_WHAT THE EXERCISE ASKS_. A complete, unaltered copy of the listing is needed. Write it out.

★ ★ ★

-- ==== Sys2Proof/Machine/Dispatch.lean ====
section
/-! DEFINITION. One arm per constructor of Instr, each a direct call of its meaning. -/

namespace Sys2Proof.Machine

def exec (i : Instr) (s : State) : Host.Outcome State Fault Refusal :=
  match i with
  | .start a d => Sys2Proof.Machine.execStart a d s
  | .rstart a d => Sys2Proof.Machine.execRstart a d s
  | .data b => Sys2Proof.Machine.execData b s
  | .dataStop b => Sys2Proof.Machine.execDataStop b s
  | .wSelW => Sys2Proof.Machine.execWSelW s
  | .wOffset => Sys2Proof.Machine.execWOffset s
  | .wSelR => Sys2Proof.Machine.execWSelR s
  | .wCont => Sys2Proof.Machine.execWCont s
  | .wLast => Sys2Proof.Machine.execWLast s
  | .idle => Sys2Proof.Machine.execIdle s
  | .initDisable => Sys2Proof.Machine.execInitDisable s
  | .initClklow => Sys2Proof.Machine.execInitClklow s
  | .initClkhigh => Sys2Proof.Machine.execInitClkhigh s
  | .initHold => Sys2Proof.Machine.execInitHold s
  | .initAck => Sys2Proof.Machine.execInitAck s
  | .initEnable => Sys2Proof.Machine.execInitEnable s
  | .initSettle => Sys2Proof.Machine.execInitSettle s
  | .preAck => Sys2Proof.Machine.execPreAck s
  | .selW => Sys2Proof.Machine.execSelW s
  | .offset => Sys2Proof.Machine.execOffset s
  | .selR => Sys2Proof.Machine.execSelR s
  | .req => Sys2Proof.Machine.execReq s
  | .rcv => Sys2Proof.Machine.execRcv s
  | .finDisable => Sys2Proof.Machine.execFinDisable s
  | .done => Sys2Proof.Machine.execDone s

end Sys2Proof.Machine
end

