/-- Under E2, enabled: an address phase replaces the bus state and keeps the offset; START and REPEATED-START act alike
(R63, R111, R112, R115, R117). That address 0x51 selects no device while `present` is false is the variant of R148; that it
is a field of the device is the model's choice (log entry 18). -/
def Obligations.AddressPhasesSelectTheDevice : Prop :=
  ∀ (s : State) (e : Device), s.env = .device e → e.cEn = true →
    (∀ a, exec (.start a .w) s = .next { s with inFlight := none, env := .device { e with
      bus := if a = 0x51#7 ∧ e.present = true then .write else .nodev } }) ∧
    (∀ a, exec (.start a .r) s = .next { s with inFlight := none, env := .device { e with
      bus := if a = 0x51#7 ∧ e.present = true then .read else .nodev } }) ∧
    (∀ a d, exec (.rstart a d) s = exec (.start a d) s) ∧
    exec .wSelW s = exec (.start 0x51#7 .w) s ∧
    exec .wSelR s = exec (.rstart 0x51#7 .r) s

/-- Under E2, enabled: a data phase sets the offset in write direction, delivers the byte at the offset and advances it in
read direction, does nothing where no device answers; STOP then releases the bus (R63, R113, R114, R116, R118, R119). -/
def Obligations.DataPhasesMoveOneByte : Prop :=
  ∀ (s : State) (e : Device), s.env = .device e → e.cEn = true →
    (∀ b, e.bus = .write →
      exec (.data b) s = .next { s with inFlight := none, env := .device { e with ptr := b } } ∧
      exec (.dataStop b) s = .next { s with inFlight := none, env := .device { e with ptr := b, bus := .idle } }) ∧
    (∀ b x, e.bus = .read → e.rom[e.ptr.toNat]? = some x →
      exec (.data b) s = .next { s with inFlight := none, env := .device { e with
        rxByte := x, rxValid := true, ptr := e.ptr + 1#8 } } ∧
      exec (.dataStop b) s = .next { s with inFlight := none, env := .device { e with
        rxByte := x, rxValid := true, ptr := e.ptr + 1#8, bus := .idle } }) ∧
    (∀ b, e.bus = .nodev →
      exec (.data b) s = .next { s with inFlight := none } ∧
      exec (.dataStop b) s = .next { s with inFlight := none, env := .device { e with bus := .idle } }) ∧
    exec .wOffset s = exec (.data 0x00#8) s ∧
    exec .wCont s = exec (.data 0x00#8) s ∧
    exec .wLast s = exec (.dataStop 0x00#8) s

★ ★ ★

_RESULT FOR THIS TASK_.
-- ==== Sys2Proof/Machine/Dispatch.lean ====
section
/-! DEFINITION. One arm per constructor of Instr, each a direct call of its meaning. -/

namespace Sys2Proof.Machine

def exec (i : Instr) (s : State) : Host.Outcome State Fault Refusal :=
  match i with
  | .start a d => Sys2Proof.Machine.execStart a d s
  | .rstart a d => Sys2Proof.Machine.execRstart a d s
  | .data b => Sys2Proof.Machine.execData b s
  | .dataStop b => Sys2Proof.Machine.execDataStop b s
  | .wSelW => Sys2Proof.Machine.execWSelW s
  | .wOffset => Sys2Proof.Machine.execWOffset s
  | .wSelR => Sys2Proof.Machine.execWSelR s
  | .wCont => Sys2Proof.Machine.execWCont s
  | .wLast => Sys2Proof.Machine.execWLast s
  | .idle => Sys2Proof.Machine.execIdle s
  | .initDisable => Sys2Proof.Machine.execInitDisable s
  | .initClklow => Sys2Proof.Machine.execInitClklow s
  | .initClkhigh => Sys2Proof.Machine.execInitClkhigh s
  | .initHold => Sys2Proof.Machine.execInitHold s
  | .initAck => Sys2Proof.Machine.execInitAck s
  | .initEnable => Sys2Proof.Machine.execInitEnable s
  | .initSettle => Sys2Proof.Machine.execInitSettle s
  | .preAck => Sys2Proof.Machine.execPreAck s
  | .selW => Sys2Proof.Machine.execSelW s
  | .offset => Sys2Proof.Machine.execOffset s
  | .selR => Sys2Proof.Machine.execSelR s
  | .req => Sys2Proof.Machine.execReq s
  | .rcv => Sys2Proof.Machine.execRcv s
  | .finDisable => Sys2Proof.Machine.execFinDisable s
  | .done => Sys2Proof.Machine.execDone s

end Sys2Proof.Machine
end

/-- Under E2, enabled: an address phase replaces the bus state and keeps the offset; START and REPEATED-START act alike
(R63, R111, R112, R115, R117). That address 0x51 selects no device while `present` is false is the variant of R148; that it
is a field of the device is the model's choice (log entry 18). -/
def Obligations.AddressPhasesSelectTheDevice : Prop :=
  ∀ (s : State) (e : Device), s.env = .device e → e.cEn = true →
    (∀ a, exec (.start a .w) s = .next { s with inFlight := none, env := .device { e with
      bus := if a = 0x51#7 ∧ e.present = true then .write else .nodev } }) ∧
    (∀ a, exec (.start a .r) s = .next { s with inFlight := none, env := .device { e with
      bus := if a = 0x51#7 ∧ e.present = true then .read else .nodev } }) ∧
    (∀ a d, exec (.rstart a d) s = exec (.start a d) s) ∧
    exec .wSelW s = exec (.start 0x51#7 .w) s ∧
    exec .wSelR s = exec (.rstart 0x51#7 .r) s

/-- Under E2, enabled: a data phase sets the offset in write direction, delivers the byte at the offset and advances it in
read direction, does nothing where no device answers; STOP then releases the bus (R63, R113, R114, R116, R118, R119). -/
def Obligations.DataPhasesMoveOneByte : Prop :=
  ∀ (s : State) (e : Device), s.env = .device e → e.cEn = true →
    (∀ b, e.bus = .write →
      exec (.data b) s = .next { s with inFlight := none, env := .device { e with ptr := b } } ∧
      exec (.dataStop b) s = .next { s with inFlight := none, env := .device { e with ptr := b, bus := .idle } }) ∧
    (∀ b x, e.bus = .read → e.rom[e.ptr.toNat]? = some x →
      exec (.data b) s = .next { s with inFlight := none, env := .device { e with
        rxByte := x, rxValid := true, ptr := e.ptr + 1#8 } } ∧
      exec (.dataStop b) s = .next { s with inFlight := none, env := .device { e with
        rxByte := x, rxValid := true, ptr := e.ptr + 1#8, bus := .idle } }) ∧
    (∀ b, e.bus = .nodev →
      exec (.data b) s = .next { s with inFlight := none } ∧
      exec (.dataStop b) s = .next { s with inFlight := none, env := .device { e with bus := .idle } }) ∧
    exec .wOffset s = exec (.data 0x00#8) s ∧
    exec .wCont s = exec (.data 0x00#8) s ∧
    exec .wLast s = exec (.dataStop 0x00#8) s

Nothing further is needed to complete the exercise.